It should be noted that previous studies reported much higher sensitivity and specificity when comparing biopsy and the remaining embryo[10,35,39-44]. We do not have a ready explanation for this discrepancy but many factors might have contributed to these differences. Previous studies used different techniques and they mostly analyzed the total gains and losses of entire chromosomes while we employed NGS which had a much higher resolution than FISH or aCGH. In some study comparisons were made between different techniques, i.e. aCGH vs. FISH, or aCGH vs. NGS[35,41]. In a similar study, the whole blastocysts was analyzed to compare against the initial biopsy using the same aCGH protocol. However it examined only whole chromosome gains and losses, and in addition, the embryos they selected should have better morphological scores than ours. Therefore, we speculate that the real differences in their study should be higher than what was reported[44]. Chromosome data generated from the whole embryo would reflect all abnormalities of all the cells and the average of them. The resolution of NGS would unveil many more variations than those by FISH or aCGH. Although the rate of mosaicism in our samples (11/40) is similar to those reported by others[31-37], we discarded any mosaicism less than 30% and above 80%, therefore the actual mosaicism rate could be higher. The only comparable study was reported by Xu et al. in which the sensitivity and specificity were 88% and 84% respectively, which are comparable to ours[23]. However, in their study, comparison was made only between cell biopsy and spent culture medium, but the remaining embryos were not examined nor compared. Of course, the different technical protocols used in different studies could be responsible for the differences in our results and those of the previous reports. It remains to be seen what future studies of similar nature will unveil in terms of sensitivity and specificity of this technique.
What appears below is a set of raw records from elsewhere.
-- ==== Sys2Proof/Machine/Flags.lean ====
section
/-! DEFINITION. Counters, sticky error flags and fault sets: how each is counted, set and cleared. -/

namespace Sys2Proof.Machine

/-- A 16-bit counter after one more event: it holds at 65,535 (R1). -/
def bump (c : Nat) : Nat := if c < Config.counterMax then c + 1 else c

/-- A 16-bit counter after `k` more events (R1). -/
def bumpBy (k : Nat) (c : Nat) : Nat := if c + k < Config.counterMax then c + k else max c Config.counterMax

/-- A repeat count after one more event: it holds at 255 (R1). -/
def bumpRepeat (c : Nat) : Nat := if c < 255 then c + 1 else c

/-- The next number of a 16-bit number sequence, which wraps from 65,535 to 0 (R100, R155). -/
def nextNumber (n : Nat) : Nat := (n + 1) % 65536

/-- The checks of a receiver that give a bad or an overrun frame (R166). -/
inductive LineCheck where
  | noise | runt | long | length | check | overrun
deriving DecidableEq, Repr

/-- A port's counters with one failure of a check counted (R166). -/
def PortCounters.count (c : PortCounters) : LineCheck → PortCounters
  | .noise => { c with noise := bump c.noise }
  | .runt => { c with runt := bump c.runt }
  | .long => { c with long := bump c.long }
  | .length => { c with length := bump c.length }
  | .check => { c with check := bump c.check }
  | .overrun => { c with overrun := bump c.overrun }

/-- A port's sticky flags with the flag of a check set (R166). -/
def StickyFlags.note (f : StickyFlags) : LineCheck → StickyFlags
  | .noise => { f with noise := true }
  | .runt => { f with runt := true }
  | .long => { f with long := true }
  | .length => { f with length := true }
  | .check => { f with check := true }
  | .overrun => { f with overrun := true }

/-- Whether a fault is in a fault set (R76). -/
def FaultSet.has (f : FaultSet) : ShutterFault → Bool
  | .noResponse => f.noResponse
  | .slow => f.slow
  | .jammed => f.jammed
  | .comms => f.comms
  | .unexpected => f.unexpected

/-- A fault set with one fault in it or out of it (R79). -/
def FaultSet.put (f : FaultSet) (on : Bool) : ShutterFault → FaultSet
  | .noResponse => { f with noResponse := on }
  | .slow => { f with slow := on }
  | .jammed => { f with jammed := on }
  | .comms => { f with comms := on }
  | .unexpected => { f with unexpected := on }

/-- The place of a notice kind in the sticky request flags, and its GLOBAL entry less one (R184). -/
def noticeIndex : NoticeKind → Nat
  | .zoneState => 0
  | .zonePoint => 1
  | .shaftTrip => 2
  | .shutterForced => 3
  | .safetyRefused => 4
  | .evacUnavailable => 5
  | .stationLost => 6
  | .roleMismatch => 7
  | .zoneFault => 8
  | .shutterFault => 9
  | .shaftUnclearable => 10
  | .shaftDegraded => 11
  | .portState => 12
  | .clockInvalid => 13
  | .storeInvalid => 14
  | .shaftHeld => 15
  | .shutterState => 16
  | .stationStatus => 17
  | .stationBack => 18
  | .callOffice => 19
  | .storeMode => 20
  | .storedAbandoned => 21
  | .pageEnded => 22

/-- The fixed severity of a notice kind (R184). -/
def noticeSeverity : NoticeKind → Severity
  | .zoneState | .zonePoint | .shaftTrip | .shutterForced | .safetyRefused | .evacUnavailable => .alarm
  | .stationLost | .roleMismatch | .zoneFault | .shutterFault | .shaftUnclearable | .shaftDegraded
  | .portState | .clockInvalid | .storeInvalid => .fault
  | .shaftHeld | .shutterState | .stationStatus | .stationBack | .callOffice | .storeMode
  | .storedAbandoned | .pageEnded => .info

/-- Whether a notice kind has a standing condition for LEVEL (R184). -/
def noticeHasCondition : NoticeKind → Bool
  | .zonePoint | .safetyRefused | .shaftUnclearable | .shutterState | .stationStatus | .stationBack
  | .storeMode | .storedAbandoned | .pageEnded => false
  | _ => true

/-- The sticky request flags with one kind's flag set (R185). -/
def setSticky (f : BitVec 23) (k : NoticeKind) : BitVec 23 := f ||| BitVec.ofNat 23 (2 ^ noticeIndex k)

/-- The number of a shutter fault as part of a notice's object (R185). -/
def ShutterFault.index : ShutterFault → Nat
  | .noResponse => 0
  | .slow => 1
  | .jammed => 2
  | .comms => 3
  | .unexpected => 4

/-- The kind and object of a notice (R185). The object of a SHUTTER_FAULT is the shutter together with the fault, so that
each fault of a shutter has a repeat timer of its own: the model's choice (R79; notes/assumptions/43.md). -/
def NoticeBody.key : NoticeBody → NoticeKey
  | .zoneState z _ _ _ _ => { kind := .zoneState, object := z }
  | .zonePoint z _ => { kind := .zonePoint, object := z }
  | .shaftTrip k _ => { kind := .shaftTrip, object := k }
  | .shutterForced i => { kind := .shutterForced, object := i }
  | .safetyRefused p _ _ => { kind := .safetyRefused, object := p }
  | .evacUnavailable z => { kind := .evacUnavailable, object := z }
  | .stationLost i => { kind := .stationLost, object := i }
  | .roleMismatch i => { kind := .roleMismatch, object := i }
  | .zoneFault z _ => { kind := .zoneFault, object := z }
  | .shutterFault i f _ => { kind := .shutterFault, object := i, part := f.index }
  | .shaftUnclearable k => { kind := .shaftUnclearable, object := k }
  | .shaftDegraded k _ => { kind := .shaftDegraded, object := k }
  | .portState p _ => { kind := .portState, object := p }
  | .clockInvalid => { kind := .clockInvalid, object := 0 }
  | .storeInvalid => { kind := .storeInvalid, object := 0 }
  | .shaftHeld k _ _ => { kind := .shaftHeld, object := k }
  | .shutterState i _ _ => { kind := .shutterState, object := i }
  | .stationStatus i _ _ => { kind := .stationStatus, object := i }
  | .stationBack i => { kind := .stationBack, object := i }
  | .callOffice n _ _ _ => { kind := .callOffice, object := n }
  | .storeMode _ _ _ => { kind := .storeMode, object := 0 }
  | .storedAbandoned n => { kind := .storedAbandoned, object := n }
  | .pageEnded _ => { kind := .pageEnded, object := 0 }

end Sys2Proof.Machine
end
Our study also revealed the limitation and bias produced by both cell biopsy and the ECB procedures. In 4 cases, the chromosomal pattern derived from cell biopsy was different from those of the remaining embryo and the ECB while the latter two were in agreement to each other. In 12 cases, ECB generated different results from the remaining embryos and the cell biopsy while the latter two were in agreement to each other. In another 7 cases, none of the three methods generated results agree to one another. This result showed that the cell biopsy and the new ECB procedures, although mostly accurate, could mislead in selecting the right embryo for implantation.

We also attempted to amplify DNA from the blastocoel fluid or the spent culture medium. Although previous studies reported that human blastocoel fluid or spent culture medium contained PCR-amplifiable DNA[19,20], in our study we found that DNA extracted from blastocoels fluid was not enough for amplification and sequencing (Fig. S2). DNA extracted from the spent culture fluid could generate enough DNA for amplification but the amounts were not consistent. The difference between our results and that by Xu et al. could come from slightly different protocols[23]. We felt that pooling of the blastocoel fluid and the spent culture medium would be a better technique for aneuploidy detection.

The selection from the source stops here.